To be able to replace anode 10 'without the electrolyte salt solidifies, an apparatus is provided for accelerating the electrodes change. One such device has two electrode carrier with a pivot, for each of them and two electrode control mechanisms for moving up and down of the electrodes in dependence of fluctuations of the continuous flow through the cell. Such a device is connected to a mechanism for quickly raising and lowering of the electrode and pivots to a raised electrode 11 has its anode 10 in the horizontal direction, while the same time brings a replacement electrode 11 has its anode 10 in position, whereupon the device, the spare electrode and - the anode can fall through the sealing ring 14.

After the process has started, there is always a block that has the desirable flat top end surface for each restart of the process after an interruption. However, the process can be carried out essentially continuously by cutting off block 54 from time to time. Das'Rahmengestell 31 allows easy access to the block for this purpose. However, in some cases it will be preferable to completely remove the block when it has grown so large that if it continued to grow it could not be removed from the apparatus. So much of it can then be cut off and put to use to leave a starting block just enough to restart the process.

The molten salt 56 solidifies when the process is interrupted; however, the salt can be extracted through the sealing ring 14 when the anode 10 is pulled out; the housing 25 can also be made in two parts so that its upper part can be easily removed. If desired, the salt can also be tapped in the molten state.
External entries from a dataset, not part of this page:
/-! Ends (R350-R353, R488). -/

/-- The earlier of two causes: first in package time, then lower rank (R353). -/
def firstCause (old : Option EndCause) (c : EndCause) : EndCause :=
  match old with
  | none => c
  | some o => if c.time = o.time ∧ c.rank < o.rank ∧ !o.torn then c else o

/-- Contexts own the sorter and expander streams no longer than they run. -/
def releaseUnits (copse n : Nat) (s : State) : State :=
  let c := s.copse copse
  s.setCopse copse { c with
    sortOwner := if c.sortOwner = some n then none else c.sortOwner,
    sortL := if c.sortOwner = some n then [] else c.sortL,
    sortQ := c.sortQ.filter fun m => m != n,
    bayQ := c.bayQ.filter fun q => q.ctx != n,
    streams := c.streams.filter fun e => e.2.ctx != n }

/-- A bay that its strand gives up is zeroed and freed (R301). -/
def freeBay (sr : StrandRef) (b : Nat) (s : State) : State :=
  let c := s.copse sr.copse
  let s := s.setCopse sr.copse { c with zeroing := (sr.cu, b, s.now) :: c.zeroing.filter fun z => decide (s.now < z.2.2 + 10) }
  s.modCtx sr.copse sr.ctx fun x => { x with bays := clearRange x.bays (bayBase sr b) 16384 }

def stopStrands (x : Ctx) : Ctx := { x with strands := SMap.mapVals (fun _ st => { st with live := false, wait := .none, bay := none }) x.strands }

/-- The program ends: its strands stop, its units are released, and it waits for R188. -/
def endProgram (copse n : Nat) (c : Option EndCause) (s : State) : State :=
  match s.ctx? copse n with
  | some x =>
    let cause := match c with
      | some c => some (firstCause x.cause c)
      | none => x.cause
    let torn := (cause.map EndCause.torn).getD false
    if x.state = .ending then s.putCtx copse n { x with cause := cause }
    else
      let x := { stopStrands x with state := .ending, cause := cause, bays := [] }
      let x := if torn then { x with scratch := [] } else x
      let s := releaseUnits copse n (s.putCtx copse n x)
      let k := s.copse copse
      if torn then (s.setCopse copse { k with cache := k.cache.filter fun l => l.owner != some n }).fadd CX_CNT.TORN_DOWN (glIx copse) 1 else s
  | none => s

/-- A strand ends the program with a status (R351). -/
def endWith (sr : StrandRef) (st : Status) (reason pc : Nat) (torn : Bool) (s : State) : State :=
  match s.ctx? sr.copse sr.ctx with
  | some x => endProgram sr.copse sr.ctx (some { status := st, reason := reason, pc := pc, rank := rankOf x sr, torn := torn, time := s.pkg }) s
  | none => s

/-- A fault of a strand (R352). -/
def fault (sr : StrandRef) (reason : Nat) (s : State) : State := endWith sr .denied reason (s.strand sr).pc true s

/-- A status that reaches an instruction without STATEN (R351, R383). -/
def failWith (sr : StrandRef) (st : Status) (pc : Nat) (s : State) : State := endWith sr st (if st = .denied then rAccess else 0) pc false s

/-- A strand is over: its bay and its stream are given up, and the lowest-ranked one leaves the result (R350, R382). -/
def finishStrand (sr : StrandRef) (s : State) : State :=
  let st := s.strand sr
  let s := match st.bay with
    | some b => freeBay sr b s
    | none => s
  let s := s.modCtx sr.copse sr.ctx fun x =>
    let x := x.setStrand (strandKey sr) { st with live := false, wait := .none, bay := none }
    if strandKey sr = 0 then { x with result := some ((List.range 4).map fun k => st.s (20 + k)) } else x
  let c := s.copse sr.copse
  s.setCopse sr.copse { c with streams := c.streams.filter fun e => !(e.2.ctx == sr.ctx && e.2.owner == strandKey sr) }

/-- A strand that leaves a barrier: it goes on after it, or ends there. -/
def leaveBar (copse n codeLen : Nat) (s : State) (e : Nat × Strand) : State :=
  let sr : StrandRef := { copse := copse, ctx := n, cu := e.1 / 1024, strand := e.1 % 1024 }
  let s := (s.modCtx copse n fun x => { x with issued := x.issued + 1 }).fadd GL_CNT_ISSUE.ISSUED (cuIx sr) 1
  if e.2.pc = codeLen - 8 then finishStrand sr s else s.modStrand sr fun st => { st with wait := .none, pc := st.pc + 8 }

/-- Strands that wait at a barrier which every live strand has reached go on (R373). -/
def releaseBar (copse n : Nat) (s : State) : State :=
  match s.ctx? copse n with
  | some x =>
    let live := x.strands.filter fun e => e.2.live
    match (live.head?).map (fun e => e.2.wait) with
    | some (Wait.bar b) => if live.all fun e => e.2.wait == .bar b then live.foldl (leaveBar copse n x.hdr.codeLen) s else s
    | _ => s
  | none => s

/-- With its last strand the program ends; otherwise the context's waits are looked at again. -/
def afterStrand (copse n : Nat) (s : State) : State :=
  match s.ctx? copse n with
  | some x => if x.strands.all fun e => !e.2.live then endProgram copse n none s else reblock copse n s
  | none => s

/-- A strand ends (R350). -/
def endStrand (sr : StrandRef) (s : State) : State := afterStrand sr.copse sr.ctx (releaseBar sr.copse sr.ctx (finishStrand sr s))

/-- An instruction has issued. -/
def countIssue (sr : StrandRef) (s : State) : State :=
  (s.modCtx sr.copse sr.ctx fun x => { x with issued := x.issued + 1 }).fadd GL_CNT_ISSUE.ISSUED (cuIx sr) 1

/-- An instruction has issued and the strand goes on after it; after the last instruction the strand ends (R350). -/
def retire (sr : StrandRef) (s : State) : State :=
  let s := countIssue sr s
  match s.ctx? sr.copse sr.ctx with
  | some x =>
    let st := x.strand (strandKey sr)
    if !st.live then s
    else if st.pc = x.hdr.codeLen - 8 then endStrand sr s
    else reblock sr.copse sr.ctx (s.putCtx sr.copse sr.ctx (x.setStrand (strandKey sr) { st with pc := st.pc + 8, wait := .none }))
  | none => s

/-- A taken branch; a target outside the code is a fault (R350). -/
def branchTo (sr : StrandRef) (target : Option Nat) (s : State) : State :=
  match s.ctx? sr.copse sr.ctx, target with
  | some x, some a =>
    if a ≤ x.hdr.codeLen - 8 ∧ a % 8 = 0 then (countIssue sr s).modStrand sr fun st => { st with pc := a, wait := .none }
    else fault sr rPcRange (countIssue sr s)
  | _, _ => fault sr rPcRange (countIssue sr s)

/-- The strand waits: its instruction has not issued. -/
def waitFor (sr : StrandRef) (w : Wait) (s : State) : State := reblock sr.copse sr.ctx (s.modStrand sr fun st => { st with wait := w })

/-- May a strand issue now (R296, R351)? Bay, barrier and PREP waits end by other events. -/
def canIssue (x : Ctx) (st : Strand) : Bool :=
  (x.state == .running || x.state == .blocked) && x.started && st.live && (match st.wait with
    | .bay | .bar _ | .prep | .take => false
    | _ => true)

/-- Is the guard true (R347)? -/
def guardOn (i : Ins) (st : Strand) : Bool := i.guard < 8 || (st.p (i.guard % 8) != i.neg)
The strength and the voltage of the operating current need not depend to a large extent on the size of the cell. In small laboratory-like systems, 20 V at 200 A are sufficient for the very rapid initial melting of the salt in an electric arc. The electrolysis can then proceed at a lower voltage and a much higher current, e.g. B. at 5 V and 1500 A. This information is for explanation only; the values can vary between wide limits. In industrial plants, the electrolysis current will have a strength of many thousands of amperes while the voltage per cell is still relatively low.

Claims (2)

PATENT CLAIMS: 1. Process for the production of titanium in massive form from titanium carbide by fused-salt electrolysis, characterized in that the electrolysis in a molten salt whose melting point and density are below those of titanium and whose boiling point is above the melting point of titanium, preferably from calcium chloride, Calcium, magnesium or strontium fluoride or mixtures of these salts is carried out at a bath temperature above the melting point of titanium, the liquid deposited titanium being collected in a sump at the bottom of the cell and solidified. 2. The method according spoke 1, characterized in that a mixture of titanium carbide with smaller amounts of titanium nitride and lower titanium oxides is used as the starting material. 3. The method according to claim 1 or 2, characterized in that a titanium block closing the cell at the bottom is used as the cathode, on which the sump is formed from the liquid deposited titanium, which then solidifies on the block. 4. The method according to any one of claims 1 to 3, characterized in that the salt mass serving as the electrolyte is melted by an arc ignited between the titanium compound used as the starting material and the titanium block, then the arc is extinguished and the titanium compound as the anode and the titanium block as The cathode is used when a current is supplied so strong that the molten state of the salt is maintained and metallic titanium is deposited in the liquid state on the titanium block from the titanium compound. 5. The method according to claim 4, characterized in that the anode is lowered to ignite the arc and is raised again after the electrolyte has melted in order to extinguish the arc. 6. Device for performing the method according to claim 1, characterized by a lifting and lowering device supporting the titanium block. Considered publications: German Patent Specifications No. 263 301, 334 475; British Patent No. 678,807; French Patent No. 1070 238; Magazine "Metall", 8 (1954), p. 349.